How to analyze and fix errors when scraping a website
Learn how to deal with random crashes in your web-scraping and automation jobs. Find out the essentials of debugging and fixing problems in your crawlers.
Debugging is absolutely essential in programming. Even if you don't call yourself a programmer, having basic debugging skills will make building crawlers easier. It will also help you save money by allowing you to avoid hiring an expensive developer to solve your issue for you.
This quick lesson covers the absolute basics by discussing some of the most common problems and the simplest tools for analyzing and fixing them.
Possible causes
It is often tricky to see the full scope of what can go wrong. We assume that once the code is set up correctly, it will keep working. Unfortunately, that is rarely true in the realm of web scraping and automation.
Websites change, they introduce new anti-scraping technologies, programming tools change and, in addition, people make mistakes.
Here are the most common reasons your working solution may break.
- The website changes its layout or data feed.
- A site's layout changes depending on location or uses A/B testing.
- A page starts to block you (recognizes you as a bot).
- The website loads its data later dynamically, so the code works only sometimes, if you are slow or lucky enough.
- You made a mistake when updating your code.
- Your proxies aren't working.
- You have upgraded your dependencies (other software that your software relies upon), and the new versions no longer work (this is harder to debug).
Diagnosing/analyzing the issue
Web scraping and automation are very specific types of programming. It is not possible to rely on specialized debugging tools, since the code does not output the same results every time. However, there are still many ways to diagnose issues in a crawler.
Many issues are edge cases, which occur in one of a thousand pages or are time-dependent.
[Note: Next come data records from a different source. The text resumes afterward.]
-- ==== Sys2Proof/Laws/State.lean ====
section
/-!
SUPPORT. What a read gives after a write: sparse maps, registers and their fields, counters, table words, cores, memory; and for
each basic update the fields of the state that it leaves alone.
-/

namespace Sys2Proof.Machine

/-! ## Sparse maps -/

theorem mapGet_mapErase {α : Type} (d : Nat → α) (m : SMap α) (k j : Nat) :
    mapGet d (mapErase k m) j = if j = k then d k else mapGet d m j := by
  induction m with
  | nil => by_cases h : j = k <;> simp [mapErase, mapGet, h]
  | cons x t ih =>
    obtain ⟨a, v⟩ := x
    by_cases h : k = a <;> by_cases g : j = k <;> by_cases e : j = a <;> simp_all [mapErase, mapGet]

theorem mapGet_mapPut {α : Type} (d : Nat → α) (m : SMap α) (k : Nat) (v : α) (j : Nat) :
    j ≠ k → mapGet d (mapPut k v m) j = mapGet d m j := by
  intro hj
  induction m with
  | nil => simp [mapPut, mapGet, hj]
  | cons x t ih =>
    obtain ⟨a, w⟩ := x
    unfold mapPut
    split <;> simp [mapGet, hj, ih]

theorem mapGet_mapPut_erase {α : Type} (d : Nat → α) (m : SMap α) (k : Nat) (v : α) :
    mapGet d (mapPut k v (mapErase k m)) k = v := by
  induction m with
  | nil => simp [mapErase, mapPut, mapGet]
  | cons x t ih =>
    obtain ⟨a, w⟩ := x
    by_cases h : k = a
    · simp [mapErase, h]; simpa [h] using ih
    · by_cases g : k < a <;> simp [mapErase, mapPut, mapGet, h, g, ih]

/-- A read after a write of a sparse map: the value written at its key, the old value at every other. -/
@[simp] theorem mapGet_mapSet {α : Type} [DecidableEq α] (d : Nat → α) (m : SMap α) (k : Nat) (v : α) (j : Nat) :
    mapGet d (mapSet d m k v) j = if j = k then v else mapGet d m j := by
  unfold mapSet
  split
  next h => rw [mapGet_mapErase]; split <;> simp_all
  next h =>
    by_cases g : j = k
    · subst g; simp [mapGet_mapPut_erase]
    · rw [mapGet_mapPut _ _ _ _ _ g, mapGet_mapErase]; simp [g]

@[simp] theorem mget_mset {α : Type} [DecidableEq α] (d : α) (m : SMap α) (k : Nat) (v : α) (j : Nat) :
    mget d (mset d m k v) j = if j = k then v else mget d m j := mapGet_mapSet _ m k v j

theorem mapWfFrom_mono {α : Type} [DecidableEq α] (d : Nat → α) (m : SMap α) (a b : Nat) (h : a ≤ b)
    (w : mapWfFrom d b m = true) : mapWfFrom d a m = true := by
  cases m with
  | nil => rfl
  | cons x t => obtain ⟨k, v⟩ := x; simp only [mapWfFrom, Bool.and_eq_true, decide_eq_true_eq] at *; exact ⟨⟨by omega, w.1.2⟩, w.2⟩

theorem mapWfFrom_erase {α : Type} [DecidableEq α] (d : Nat → α) (m : SMap α) (k a : Nat)
    (w : mapWfFrom d a m = true) : mapWfFrom d a (mapErase k m) = true := by
  induction m generalizing a with
  | nil => rfl
  | cons x t ih =>
    obtain ⟨b, v⟩ := x
    simp only [mapWfFrom, Bool.and_eq_true, decide_eq_true_eq] at w
    unfold mapErase
    split
    · exact mapWfFrom_mono d _ a (b + 1) (by omega) (ih _ w.2)
    · simp [mapWfFrom, w.1, ih _ w.2]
Because of this, you cannot rely only on determinism.
Logging
Logging is an essential tool for any programmer. When used correctly, it helps you capture a surprising amount of information. Here are some general rules for logging:
- Usually, many logs is better than no logs at all.
- Putting more information into one line, rather than logging multiple short lines, helps reduce the overall log size.
- Focus on numbers. Log how many items you extract from a page, etc.
- Structure your logs and use the same structure in all your logs.
- Append the current page's URL to each log. This lets you immediately open that page and review it.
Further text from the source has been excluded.